>>>

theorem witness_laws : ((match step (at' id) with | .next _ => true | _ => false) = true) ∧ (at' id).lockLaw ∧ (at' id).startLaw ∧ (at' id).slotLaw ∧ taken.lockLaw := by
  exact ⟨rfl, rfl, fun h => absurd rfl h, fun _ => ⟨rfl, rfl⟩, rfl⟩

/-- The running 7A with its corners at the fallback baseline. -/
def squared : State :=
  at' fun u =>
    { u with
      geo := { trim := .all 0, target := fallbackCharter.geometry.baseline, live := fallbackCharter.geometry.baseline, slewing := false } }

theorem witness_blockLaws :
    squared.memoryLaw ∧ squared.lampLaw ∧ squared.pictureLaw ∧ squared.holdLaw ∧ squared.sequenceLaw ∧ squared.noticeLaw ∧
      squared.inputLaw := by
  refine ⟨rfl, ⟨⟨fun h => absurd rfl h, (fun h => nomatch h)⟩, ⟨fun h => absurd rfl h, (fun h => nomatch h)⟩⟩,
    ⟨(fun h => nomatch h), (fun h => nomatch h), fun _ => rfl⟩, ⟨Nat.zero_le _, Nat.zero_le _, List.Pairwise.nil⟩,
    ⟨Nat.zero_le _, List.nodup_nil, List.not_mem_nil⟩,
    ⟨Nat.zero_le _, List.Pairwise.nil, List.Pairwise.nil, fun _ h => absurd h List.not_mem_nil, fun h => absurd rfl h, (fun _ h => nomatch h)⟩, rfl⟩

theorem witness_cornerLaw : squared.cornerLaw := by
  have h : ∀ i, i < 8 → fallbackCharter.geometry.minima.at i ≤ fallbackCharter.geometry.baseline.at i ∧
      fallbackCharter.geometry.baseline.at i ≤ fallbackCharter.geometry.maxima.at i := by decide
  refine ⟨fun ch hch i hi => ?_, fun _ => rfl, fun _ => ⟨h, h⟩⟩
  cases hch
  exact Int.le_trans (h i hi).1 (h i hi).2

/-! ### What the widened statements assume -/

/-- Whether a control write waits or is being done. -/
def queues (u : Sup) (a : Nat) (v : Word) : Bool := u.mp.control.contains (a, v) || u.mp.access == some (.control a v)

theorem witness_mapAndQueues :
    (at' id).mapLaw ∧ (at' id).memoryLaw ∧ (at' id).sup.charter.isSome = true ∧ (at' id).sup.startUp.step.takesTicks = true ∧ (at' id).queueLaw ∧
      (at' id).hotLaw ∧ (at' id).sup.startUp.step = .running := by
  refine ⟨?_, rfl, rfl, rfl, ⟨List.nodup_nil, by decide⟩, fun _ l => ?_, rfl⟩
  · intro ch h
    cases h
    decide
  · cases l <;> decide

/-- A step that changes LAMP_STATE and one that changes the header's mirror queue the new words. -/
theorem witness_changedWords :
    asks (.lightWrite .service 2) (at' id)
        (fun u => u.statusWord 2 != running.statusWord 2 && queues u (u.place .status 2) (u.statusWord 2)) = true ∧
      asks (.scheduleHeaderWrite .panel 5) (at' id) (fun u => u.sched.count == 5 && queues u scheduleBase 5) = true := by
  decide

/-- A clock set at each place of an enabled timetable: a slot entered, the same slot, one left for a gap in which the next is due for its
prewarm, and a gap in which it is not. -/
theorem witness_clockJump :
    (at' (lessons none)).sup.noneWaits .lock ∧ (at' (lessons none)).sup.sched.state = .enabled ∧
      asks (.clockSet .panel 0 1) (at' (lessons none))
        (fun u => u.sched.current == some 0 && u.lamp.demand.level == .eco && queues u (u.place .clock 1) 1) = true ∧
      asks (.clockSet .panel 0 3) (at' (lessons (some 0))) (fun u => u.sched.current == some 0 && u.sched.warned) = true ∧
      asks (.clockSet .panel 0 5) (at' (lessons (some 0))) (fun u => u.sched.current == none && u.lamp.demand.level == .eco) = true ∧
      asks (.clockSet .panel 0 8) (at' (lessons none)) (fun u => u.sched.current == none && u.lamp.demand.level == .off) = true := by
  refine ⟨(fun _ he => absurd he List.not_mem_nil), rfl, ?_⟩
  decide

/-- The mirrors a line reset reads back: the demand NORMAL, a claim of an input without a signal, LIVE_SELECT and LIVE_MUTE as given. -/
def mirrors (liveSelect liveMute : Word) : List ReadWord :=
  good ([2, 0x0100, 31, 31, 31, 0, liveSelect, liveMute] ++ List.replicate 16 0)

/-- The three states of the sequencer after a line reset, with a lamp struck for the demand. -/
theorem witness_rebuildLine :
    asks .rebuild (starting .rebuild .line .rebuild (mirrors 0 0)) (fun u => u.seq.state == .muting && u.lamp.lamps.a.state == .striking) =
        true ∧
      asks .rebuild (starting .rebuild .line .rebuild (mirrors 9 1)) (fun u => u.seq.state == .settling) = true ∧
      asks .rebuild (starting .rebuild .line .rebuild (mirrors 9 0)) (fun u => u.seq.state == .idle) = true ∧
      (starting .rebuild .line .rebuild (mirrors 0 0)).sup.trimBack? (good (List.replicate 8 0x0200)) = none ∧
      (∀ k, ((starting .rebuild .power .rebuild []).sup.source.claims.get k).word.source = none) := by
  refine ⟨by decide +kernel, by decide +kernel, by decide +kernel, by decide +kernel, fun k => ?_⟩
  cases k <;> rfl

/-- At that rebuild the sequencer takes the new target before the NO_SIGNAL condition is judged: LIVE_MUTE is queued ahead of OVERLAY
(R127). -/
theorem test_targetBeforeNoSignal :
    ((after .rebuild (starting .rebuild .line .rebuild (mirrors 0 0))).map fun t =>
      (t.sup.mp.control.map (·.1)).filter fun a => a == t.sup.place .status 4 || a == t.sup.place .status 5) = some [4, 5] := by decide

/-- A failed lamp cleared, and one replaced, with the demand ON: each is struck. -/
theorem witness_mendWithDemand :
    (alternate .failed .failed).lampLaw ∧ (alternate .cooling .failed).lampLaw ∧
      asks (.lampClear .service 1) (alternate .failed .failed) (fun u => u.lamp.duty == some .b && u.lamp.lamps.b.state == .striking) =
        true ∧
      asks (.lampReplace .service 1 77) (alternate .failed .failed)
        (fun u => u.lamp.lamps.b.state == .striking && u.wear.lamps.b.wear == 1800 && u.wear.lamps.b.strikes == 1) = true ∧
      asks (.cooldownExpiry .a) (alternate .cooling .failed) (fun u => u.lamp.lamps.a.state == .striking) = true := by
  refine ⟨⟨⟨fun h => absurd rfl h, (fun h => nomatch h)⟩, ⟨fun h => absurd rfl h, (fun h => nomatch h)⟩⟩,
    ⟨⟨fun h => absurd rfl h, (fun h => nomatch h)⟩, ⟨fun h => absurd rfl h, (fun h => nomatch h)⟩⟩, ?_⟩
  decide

<<<
>>>

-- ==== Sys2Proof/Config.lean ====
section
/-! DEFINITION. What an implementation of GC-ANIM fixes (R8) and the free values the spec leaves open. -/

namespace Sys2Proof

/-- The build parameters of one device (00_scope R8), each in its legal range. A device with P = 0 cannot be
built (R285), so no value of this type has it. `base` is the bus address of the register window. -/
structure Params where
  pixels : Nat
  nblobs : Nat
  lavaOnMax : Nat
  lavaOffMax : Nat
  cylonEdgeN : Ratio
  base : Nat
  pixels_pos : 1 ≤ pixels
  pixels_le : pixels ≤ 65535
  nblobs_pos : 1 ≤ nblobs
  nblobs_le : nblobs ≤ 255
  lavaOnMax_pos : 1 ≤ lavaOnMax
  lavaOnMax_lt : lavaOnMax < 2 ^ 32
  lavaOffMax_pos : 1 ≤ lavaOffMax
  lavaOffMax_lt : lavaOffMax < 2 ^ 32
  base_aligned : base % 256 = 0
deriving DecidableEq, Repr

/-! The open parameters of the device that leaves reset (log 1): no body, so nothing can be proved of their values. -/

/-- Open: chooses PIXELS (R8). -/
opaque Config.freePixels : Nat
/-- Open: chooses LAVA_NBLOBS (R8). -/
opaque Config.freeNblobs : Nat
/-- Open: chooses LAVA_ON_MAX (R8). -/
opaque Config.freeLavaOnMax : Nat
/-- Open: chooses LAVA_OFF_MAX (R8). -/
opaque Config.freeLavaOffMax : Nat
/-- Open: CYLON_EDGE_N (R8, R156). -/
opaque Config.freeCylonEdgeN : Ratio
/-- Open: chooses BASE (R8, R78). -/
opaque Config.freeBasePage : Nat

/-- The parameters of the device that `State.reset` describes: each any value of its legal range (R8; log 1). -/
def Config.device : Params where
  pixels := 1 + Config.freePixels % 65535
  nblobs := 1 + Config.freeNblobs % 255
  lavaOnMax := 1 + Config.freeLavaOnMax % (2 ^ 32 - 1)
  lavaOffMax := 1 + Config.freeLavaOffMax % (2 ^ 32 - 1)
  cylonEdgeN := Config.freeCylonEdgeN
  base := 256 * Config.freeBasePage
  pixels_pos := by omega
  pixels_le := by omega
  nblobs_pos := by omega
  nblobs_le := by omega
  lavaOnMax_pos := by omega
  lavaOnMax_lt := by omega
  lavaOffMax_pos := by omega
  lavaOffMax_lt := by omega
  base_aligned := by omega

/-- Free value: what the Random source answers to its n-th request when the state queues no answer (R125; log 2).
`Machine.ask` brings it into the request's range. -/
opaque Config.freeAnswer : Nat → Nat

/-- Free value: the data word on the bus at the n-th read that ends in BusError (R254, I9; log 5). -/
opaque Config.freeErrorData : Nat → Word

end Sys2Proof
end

<<<
>>>

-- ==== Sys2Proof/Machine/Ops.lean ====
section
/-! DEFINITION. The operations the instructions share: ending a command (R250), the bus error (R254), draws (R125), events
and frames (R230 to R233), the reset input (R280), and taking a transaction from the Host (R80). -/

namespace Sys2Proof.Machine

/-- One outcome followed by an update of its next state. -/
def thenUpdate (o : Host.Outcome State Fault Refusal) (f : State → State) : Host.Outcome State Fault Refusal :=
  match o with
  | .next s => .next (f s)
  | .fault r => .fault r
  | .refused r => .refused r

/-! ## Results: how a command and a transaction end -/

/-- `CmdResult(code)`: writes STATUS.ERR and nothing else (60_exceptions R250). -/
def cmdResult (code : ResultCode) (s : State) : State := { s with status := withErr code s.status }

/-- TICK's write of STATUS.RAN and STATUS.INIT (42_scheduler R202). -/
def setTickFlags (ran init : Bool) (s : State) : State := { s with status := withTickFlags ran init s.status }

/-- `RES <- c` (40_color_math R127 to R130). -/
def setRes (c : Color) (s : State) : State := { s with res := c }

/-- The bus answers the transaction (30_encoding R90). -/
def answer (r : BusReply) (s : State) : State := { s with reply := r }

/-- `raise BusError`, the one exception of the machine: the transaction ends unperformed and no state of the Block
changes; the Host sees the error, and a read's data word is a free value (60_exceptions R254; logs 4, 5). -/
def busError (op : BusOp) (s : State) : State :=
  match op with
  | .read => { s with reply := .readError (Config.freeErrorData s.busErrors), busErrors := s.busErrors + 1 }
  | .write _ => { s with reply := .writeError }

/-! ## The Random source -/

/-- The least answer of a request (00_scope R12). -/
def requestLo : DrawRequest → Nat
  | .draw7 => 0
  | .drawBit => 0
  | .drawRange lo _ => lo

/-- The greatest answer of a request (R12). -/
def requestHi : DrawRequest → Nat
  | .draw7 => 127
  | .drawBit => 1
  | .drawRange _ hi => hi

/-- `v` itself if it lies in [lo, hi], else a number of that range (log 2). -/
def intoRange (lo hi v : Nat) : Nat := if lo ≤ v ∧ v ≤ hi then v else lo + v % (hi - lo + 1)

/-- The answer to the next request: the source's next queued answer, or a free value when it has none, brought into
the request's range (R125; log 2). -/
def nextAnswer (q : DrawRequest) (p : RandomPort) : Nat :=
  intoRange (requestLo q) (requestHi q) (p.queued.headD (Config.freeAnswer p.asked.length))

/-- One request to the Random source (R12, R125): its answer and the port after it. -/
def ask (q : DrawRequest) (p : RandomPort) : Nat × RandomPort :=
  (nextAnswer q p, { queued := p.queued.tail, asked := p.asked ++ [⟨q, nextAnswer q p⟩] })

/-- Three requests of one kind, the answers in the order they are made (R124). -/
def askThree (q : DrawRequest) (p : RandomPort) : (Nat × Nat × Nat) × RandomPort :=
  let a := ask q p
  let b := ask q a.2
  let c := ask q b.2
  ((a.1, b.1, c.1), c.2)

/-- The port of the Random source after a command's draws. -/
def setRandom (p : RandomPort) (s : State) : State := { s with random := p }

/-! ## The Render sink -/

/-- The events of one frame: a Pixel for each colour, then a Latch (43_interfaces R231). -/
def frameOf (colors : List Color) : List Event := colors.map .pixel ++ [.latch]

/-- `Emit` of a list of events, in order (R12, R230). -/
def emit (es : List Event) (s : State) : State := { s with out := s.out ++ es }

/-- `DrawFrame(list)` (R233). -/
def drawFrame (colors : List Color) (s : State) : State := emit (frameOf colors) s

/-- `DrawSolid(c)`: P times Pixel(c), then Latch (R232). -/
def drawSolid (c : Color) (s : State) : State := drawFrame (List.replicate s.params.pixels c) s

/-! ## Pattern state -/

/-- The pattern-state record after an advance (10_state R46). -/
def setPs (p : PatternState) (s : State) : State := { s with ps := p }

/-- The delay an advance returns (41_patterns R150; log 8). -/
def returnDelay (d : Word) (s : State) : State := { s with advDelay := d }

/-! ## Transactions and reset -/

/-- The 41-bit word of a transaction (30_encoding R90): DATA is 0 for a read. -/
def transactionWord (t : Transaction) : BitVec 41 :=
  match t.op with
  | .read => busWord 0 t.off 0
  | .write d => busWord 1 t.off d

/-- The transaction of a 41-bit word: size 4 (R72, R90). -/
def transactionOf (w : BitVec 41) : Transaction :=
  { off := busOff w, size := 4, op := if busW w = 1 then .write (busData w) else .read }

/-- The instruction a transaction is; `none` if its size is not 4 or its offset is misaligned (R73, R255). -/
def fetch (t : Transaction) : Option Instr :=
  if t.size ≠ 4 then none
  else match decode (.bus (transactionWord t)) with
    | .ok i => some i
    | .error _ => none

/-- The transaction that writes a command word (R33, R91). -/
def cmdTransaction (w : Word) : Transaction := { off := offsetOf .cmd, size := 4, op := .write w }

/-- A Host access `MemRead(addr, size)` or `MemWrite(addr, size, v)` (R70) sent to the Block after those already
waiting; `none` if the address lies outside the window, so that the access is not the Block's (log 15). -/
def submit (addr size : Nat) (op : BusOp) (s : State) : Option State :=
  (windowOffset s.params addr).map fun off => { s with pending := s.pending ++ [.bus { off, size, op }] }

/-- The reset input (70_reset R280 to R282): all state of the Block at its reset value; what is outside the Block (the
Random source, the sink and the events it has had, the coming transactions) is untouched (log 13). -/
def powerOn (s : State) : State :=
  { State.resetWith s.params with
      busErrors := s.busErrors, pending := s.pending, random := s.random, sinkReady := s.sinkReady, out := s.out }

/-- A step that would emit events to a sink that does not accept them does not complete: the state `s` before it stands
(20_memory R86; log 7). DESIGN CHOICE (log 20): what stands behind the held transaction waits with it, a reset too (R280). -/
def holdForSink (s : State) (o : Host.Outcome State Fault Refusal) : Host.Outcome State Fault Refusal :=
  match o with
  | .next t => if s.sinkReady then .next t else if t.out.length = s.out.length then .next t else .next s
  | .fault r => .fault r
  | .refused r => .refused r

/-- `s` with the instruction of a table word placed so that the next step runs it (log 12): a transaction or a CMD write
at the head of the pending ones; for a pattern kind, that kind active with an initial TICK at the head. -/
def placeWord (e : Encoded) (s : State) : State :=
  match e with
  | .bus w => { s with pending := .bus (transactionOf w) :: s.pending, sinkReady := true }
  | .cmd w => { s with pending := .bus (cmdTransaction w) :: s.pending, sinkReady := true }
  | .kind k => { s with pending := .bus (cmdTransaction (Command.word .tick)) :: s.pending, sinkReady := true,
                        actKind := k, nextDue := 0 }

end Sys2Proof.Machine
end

<<<

What you need to do >>
Extract every line of the records above that contains the word "omega".

Answer to the problem >>
  pixels_pos := by omega
  pixels_le := by omega
  nblobs_pos := by omega
  nblobs_le := by omega
  lavaOnMax_pos := by omega
  lavaOnMax_lt := by omega
  lavaOffMax_pos := by omega
  lavaOffMax_lt := by omega
  base_aligned := by omega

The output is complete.